The year is 1998; the structure is the ERM, or exchange-rate-mechanism. European currencies traded within narrow bands, supported by their central banks. Inevitably traders would test support for the “soft” currencies like the Lira or Drachma, and the call would go out for Germany to defeat them by buying unlimited quantities of Lira. The Germans resisted, on the grounds that the new Deutschmarks would eventually find their way back and stoke inflation.
Eventually, they developed the Euro. Now all the countries had the same currency, which would stop the attacks. And it did for a while—until speculators discovered that they could raid the “soft” countries’ debt instead of their currency. Once again Germany is being called upon for support.

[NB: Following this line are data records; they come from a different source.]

/-- Which placer owns a row: the other copy of a weight section's copy, as node and offset. -/
def State.otherCopy (s : State) (i off : Nat) : Option (Nat × Nat) :=
  match s.allocs.find? (fun a => a.stack == i && decide (a.off ≤ off) && decide (off < a.off + a.len) && a.owner / 2 ^ 40 == 2) with
  | none => none
  | some a => (s.allocs.find? (fun b => b.owner / 2 == a.owner / 2 && b.owner != a.owner)).map
      (fun b => (stackNode b.stack, b.off + (off - a.off)))

/-- What an uncorrectable row holds, from what the panel has of it elsewhere (R188, R204): reconstructed in a slab
(false: not rewritten by a READ), or the other copy's row of a weight section (true). -/
def State.goodRow (s : State) (i off : Nat) : Option (Row × Bool) :=
  match s.slabAt i off with
  | some (g, e) =>
    let j := (off - e.slabBase) / 64
    let x := s.pgroup g
    let got := (List.range 12).filterMap (fun k => if k = e.role ∨ x.lost.contains k then none else some (k, s.memberRow g k j))
    let lost := e.role :: x.lost
    if lost.length > 2 then none
    else if e.role < 10 then some (solveRow got lost e.role, false)
    else some (solveRow (got ++ (x.lost.filter (fun k => decide (k < 10))).map (fun k => (k, solveRow got lost k))) lost e.role, false)
  | none => (s.otherCopy i off).map (fun p => (s.rowAt p.1 p.2, true))

/-- GATHER (R194): lookup, the entries written to the tile in ascending position, then WRITE_ACK. A bad position or
entry fails the whole command with cause 0x0008; a group that is LOST fails it with the hardware cause (R202). The on-die
ECC reports rows corrected and rows that it cannot correct, which are reconstructed (R185, R188). -/
def execGather (dt : Nat) (g : Gathering) (s : State) : Host.Outcome State Fault Refusal :=
  let p := g.pkt
  let corrected := g.ecc.corrected
  let bad := g.ecc.bad
  (s.tick dt).engine p 0x10 12 (fun _ => isTile p.src) (fun i s =>
    let pos := leAt p.op 0 4
    let cnt := leAt p.op 4 2
    let lane := leAt p.op 6 1
    let key := leAt p.op 7 1
    let e := if key < 64 then mget {} s.kv (kvKey i lane key) else {}
    let mine := s.extentOwner i lane key
    let tile := leAt p.op 8 2
    let row := leAt p.op 10 2
    let n := cnt * (e.entryBytes / 64)
    let off := e.base + pos * e.entryBytes
    let lost := (List.range n).filter (fun k => match s.extentLost i e.group (off + 64 * k) mine with
      | some (m, _) => (s.pgroup e.group).lost.contains m
      | none => false)
    let hit := (List.range n).filter (fun k => bad.contains (off + 64 * k) && !lost.contains k)
    if !e.valid ∨ pos + cnt > e.pages * 256 ∨ !isTile tile ∨ row + n > 65536 then
      s.dropPkt p.dest p causeBuffer (gaddr (stackNode i) off)
    else if (s.pgroup e.group).state = 5 then s.dropPkt p.dest p 0x0015 (gaddr (stackNode i) off)
    else if lost.any (fun k => s.extentOpen i e.group (off + 64 * k) mine) ∨ hit.any (fun k => s.codeOpen i (off + 64 * k)) then s.defer p
    else
      let s0 := (s.bumpN (oStackUnitEccCorrected i) (min corrected n)).bumpN (oStackUnitEccUncorrected i) hit.length
      match hit.find? (fun k => (s.goodRow i (off + 64 * k)).isNone) with
      | some k => s0.dropPkt p.dest p 0x0013 (gaddr (stackNode i) (off + 64 * k))
      | none =>
        let rows := (List.range n).map (fun k =>
          if hit.contains k then ((s.goodRow i (off + 64 * k)).map (·.1)).getD 0 else s.extentRow i e.group (off + 64 * k) mine)
        let s1 := (s0.putRows tile (64 * row) rows).setTags tile row true (match (s.tile tile).regionOfRow row with
          | some (_, r) => if rHonoured r then n else 0
          | none => 0)
        let s2 := s1.countDegraded e.group (lost.length + hit.length)
        s2.send (.pkt (ackPkt (stackNode i) p.src p.txn p.srcSlot)))

/-- PARITY_DELTA (R199, R490). -/
def execParityDelta (dt : Nat) (p : Pkt) (s : State) : Host.Outcome State Fault Refusal :=
  (s.tick dt).engine p 0x15 8 (s.fromMember p) (fun i s =>
    let g := leAt p.op 0 1
    let m := leAt p.op 1 1
    let j := leAt p.op 2 4
    let sq := leAt p.op 6 2
    let delta := (p.body.headD {}).row
    let e := s.groupEnt i g
    let node := stackNode i
    let member := e.members.getD m 0xFFFF
    let p1 := e.p1
    let ack (s : State) (dst : Nat) : State :=
      if dst = 0xFFFF then s else s.send (.pkt { ackPkt node dst sq 0xF with retOffset := g * 16 + m })
    if !e.valid ∨ e.role < 10 then s.dropPkt p.dest p causeMisrouted 0
    else
      let fresh := match mlook e.applied m with
        | some a => newer 16 a.toNat sq
        | none => true
      let d : Delta := ⟨g, m, j, BitVec.ofNat 16 sq, delta⟩
      let off := e.slabBase + 64 * j
      let add := if e.role = 10 then delta else rowScaleBy (gfPow m) delta
      let s1 := if fresh then
          ((s.putRow node off (s.rowAt node off ^^^ add)).setGroupEnt i g
            { e with applied := mins e.applied m (BitVec.ofNat 16 sq),
                     heldDeltas := if e.role = 10 ∧ p1 ≠ 0xFFFF then e.heldDeltas ++ [d] else e.heldDeltas }).bump
            (oStackUnitParityDeltas i)
        else s
      if e.role = 10 ∧ p1 ≠ 0xFFFF then
        if fresh then s1.send (.pkt (deltaPkt node p1 g m j sq delta)) else s1
      else
        let s2 := ack s1 member
        if e.role = 11 then ack s2 e.p0 else s2)

/-- GROUP_READ (R200): answered once the row is not open. -/
def execGroupRead (dt : Nat) (p : Pkt) (s : State) : Host.Outcome State Fault Refusal :=
  (s.tick dt).engine p 0x16 6 (s.fromMember p) (fun i s =>
    let g := leAt p.op 0 1
    let j := leAt p.op 2 4
    let e := s.groupEnt i g
    if !e.valid ∨ j ≥ e.slabRows then s.dropPkt p.dest p causeBuffer 0
    else if e.openRows.contains j then s.setGroupEnt i g { e with heldReads := e.heldReads ++ [p] }
    else s.send (.pkt { dest := p.src, src := stackNode i, ptype := 5, vc := 1, txn := p.txn,
                        body := [{ row := s.rowAt (stackNode i) (e.slabBase + 64 * j) }] }))

-- ------------------------------------------------------------------ loss and rebuild (R201, R202)

/-- What a group does with the deltas under way once a parity member is lost (R199, R490): without p0 every member sends what
it still holds to p1; without p1, p0 acknowledges what it holds; without both, the rows are stored and close. -/
def State.parityLost (s : State) (g m : Nat) : State :=
  let x := s.pgroup g
  let p0 := x.members.getD 10 0xFFFF
  let p1 := x.members.getD 11 0xFFFF
  let data := (x.members.take 10).filterMap stackOfNode
  let held (i : Nat) : List Delta := (s.groupEnt i g).heldDeltas
  if p0 = 0xFFFF ∧ p1 = 0xFFFF then
    data.foldl (fun s i => (held i).foldl (fun s d => s.closeRow i g d.member d.seq.toNat) s) s
  else if m = 10 then
    data.foldl (fun s i => s.sendAll ((held i).map (fun d => .pkt (deltaPkt (stackNode i) p1 g d.member d.row d.seq.toNat d.delta)))) s
  else match stackOfNode p0 with
    | none => s
    | some j =>
      (s.setGroupEnt j g { s.groupEnt j g with heldDeltas := [] }).sendAll ((held j).map (fun d =>
        .pkt { ackPkt p0 (x.members.getD d.member 0xFFFF) d.seq.toNat 0xF with retOffset := g * 16 + d.member }))

/-- A member of a group marked lost; a third loss makes the group LOST (R202). -/
def State.loseMember (s : State) (g node : Nat) : State :=
  let x := s.pgroup g
  match findIdx (· == node) x.members with
  | none => s
  | some m =>
    let x1 := { x with members := setAt x.members m 0xFFFF }
    -- The surviving members' entries follow (GROUP_SET, log entry 21).
    let s0 := (x1.members.filterMap stackOfNode).foldl (fun s i =>
      if (s.groupEnt i g).valid then s.setGroupEnt i g { s.groupEnt i g with members := x1.members } else s) (s.setPgroup g x1)
    let s1 := (if m ≥ 10 then s0.parityLost g m else s0).groupEvent g 1 node x1.reconstructor
    if x1.state = 5 then s1.groupEvent g 4 node 0xFFFF else s1

/-- A rebuild may write into a stack: online, in a sector without another member or target of the group, with a slab free
(R196, R202). -/
def State.rebuildTarget (s : State) (g : Nat) : Option Nat :=
  let x := s.pgroup g
  let ok (i : Nat) : Bool :=
    s.stackOnline i && decide ((s.groupsOf i).length < 64) && (s.fit i (64 * x.slabRows)).isSome &&
    !((x.members ++ x.rebuild.map (·.target)).any (fun n => match stackOfNode n with | some j => n != 0xFFFF && j / 2 == i / 2 | none => false))
  (sortBy (fun i => (s.groupsOf i).length * 65536 + stackNode i) ((List.range 32).filter ok)).head?

/-- A rebuild of a lost member starts into a target slab (R202). -/
def State.startRebuild (s : State) (g m : Nat) : State :=
  match s.rebuildTarget g with
  | none => s
  | some i =>
    match s.allocate i (64 * (s.pgroup g).slabRows) (ownSlab g m) with
    | none => s
    | some (o, s1) =>
      let x := s1.pgroup g
      (s1.setPgroup g { x with rebuild := x.rebuild ++ [{ lost := m, target := stackNode i, base := o }] }).groupEvent g 2 (x.original.getD m 0) (stackNode i)

/-- REBUILD (R192, R202): the hub names the lost member, target node and slab base. -/
def execRebuild (dt : Nat) (p : Pkt) (s : State) : Host.Outcome State Fault Refusal :=
  (s.tick dt).engine p 0x17 10 (fromHub p) (fun i s =>
    let g := leAt p.op 0 1
    let m := leAt p.op 1 1
    let x := s.pgroup g
    if !(match stackOfNode (leAt p.op 2 2) with | some _ => s.validRange (leAt p.op 2 2) (leAt p.op 4 6) (64 * x.slabRows) | none => false) then
      s.dropPkt p.dest p causeBuffer (gaddr (leAt p.op 2 2) (leAt p.op 4 6))
    else if x.lost.contains m ∧ x.lost.length ≤ 2 ∧ !(x.rebuild.any (fun r => r.lost == m)) then
      let r : Rebuild := ⟨m, leAt p.op 2 2, leAt p.op 4 6, some (ackPkt (stackNode i) p.src p.txn p.srcSlot)⟩
      (s.setPgroup g { x with rebuild := x.rebuild ++ [r] }).groupEvent g 2
        (x.original.getD m 0xFFFF) (leAt p.op 2 2)
    else s)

Month-after-month they are being asked to provide funding for the European Financial Stability Fund. But this support cannot be unlimited.
This explains the growing excitement over Eurobonds. Replacing eurozone national debt with obligations recognized by all euro-governments is a replica of the Euro-currency. This would cost each country control over its credit—which explains why the AAA countries are nervous. The concessions necessary to get them to participate will be enormous. People don’t easily relinquish their wallets—but that’s what it will take.